## Task brief
State how many lines below hold the word "hasSource". Give that number and no other text.

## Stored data
=== Section Start ===

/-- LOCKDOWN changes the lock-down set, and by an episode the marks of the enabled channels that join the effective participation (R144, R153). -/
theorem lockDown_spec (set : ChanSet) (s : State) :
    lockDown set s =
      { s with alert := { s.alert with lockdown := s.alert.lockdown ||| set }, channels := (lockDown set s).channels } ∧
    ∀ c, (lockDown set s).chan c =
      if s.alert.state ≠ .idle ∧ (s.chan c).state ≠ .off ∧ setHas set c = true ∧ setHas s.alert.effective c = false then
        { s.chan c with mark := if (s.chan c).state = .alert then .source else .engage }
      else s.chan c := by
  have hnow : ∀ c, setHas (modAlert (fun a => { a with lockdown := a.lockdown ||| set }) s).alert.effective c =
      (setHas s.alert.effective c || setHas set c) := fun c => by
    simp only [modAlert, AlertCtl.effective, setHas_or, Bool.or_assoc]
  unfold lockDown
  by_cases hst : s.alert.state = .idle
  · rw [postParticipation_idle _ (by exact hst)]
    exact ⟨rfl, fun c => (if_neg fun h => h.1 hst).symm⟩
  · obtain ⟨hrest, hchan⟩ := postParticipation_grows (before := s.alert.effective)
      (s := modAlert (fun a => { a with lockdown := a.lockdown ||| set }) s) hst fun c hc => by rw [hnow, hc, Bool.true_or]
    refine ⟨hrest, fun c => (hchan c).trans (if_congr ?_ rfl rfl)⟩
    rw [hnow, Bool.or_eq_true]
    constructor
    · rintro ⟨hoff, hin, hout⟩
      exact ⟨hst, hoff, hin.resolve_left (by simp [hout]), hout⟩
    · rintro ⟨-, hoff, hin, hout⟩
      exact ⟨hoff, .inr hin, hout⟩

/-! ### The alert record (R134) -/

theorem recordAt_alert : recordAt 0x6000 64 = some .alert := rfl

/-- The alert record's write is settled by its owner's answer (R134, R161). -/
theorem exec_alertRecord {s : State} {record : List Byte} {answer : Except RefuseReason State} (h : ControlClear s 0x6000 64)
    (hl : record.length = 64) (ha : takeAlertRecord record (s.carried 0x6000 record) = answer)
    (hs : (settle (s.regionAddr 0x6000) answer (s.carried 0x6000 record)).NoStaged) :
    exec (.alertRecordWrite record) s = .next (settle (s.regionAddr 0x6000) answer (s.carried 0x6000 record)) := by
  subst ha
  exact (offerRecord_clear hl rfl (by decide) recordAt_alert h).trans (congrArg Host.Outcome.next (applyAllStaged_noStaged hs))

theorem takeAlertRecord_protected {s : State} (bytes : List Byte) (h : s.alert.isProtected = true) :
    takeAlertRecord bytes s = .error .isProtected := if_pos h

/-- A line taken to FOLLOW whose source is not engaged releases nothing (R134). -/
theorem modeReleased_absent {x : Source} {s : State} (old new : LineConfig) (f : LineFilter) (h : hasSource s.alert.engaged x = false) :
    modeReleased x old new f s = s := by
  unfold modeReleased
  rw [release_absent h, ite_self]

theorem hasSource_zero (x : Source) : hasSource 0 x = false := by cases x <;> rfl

=== Section End ===

## Answer space
2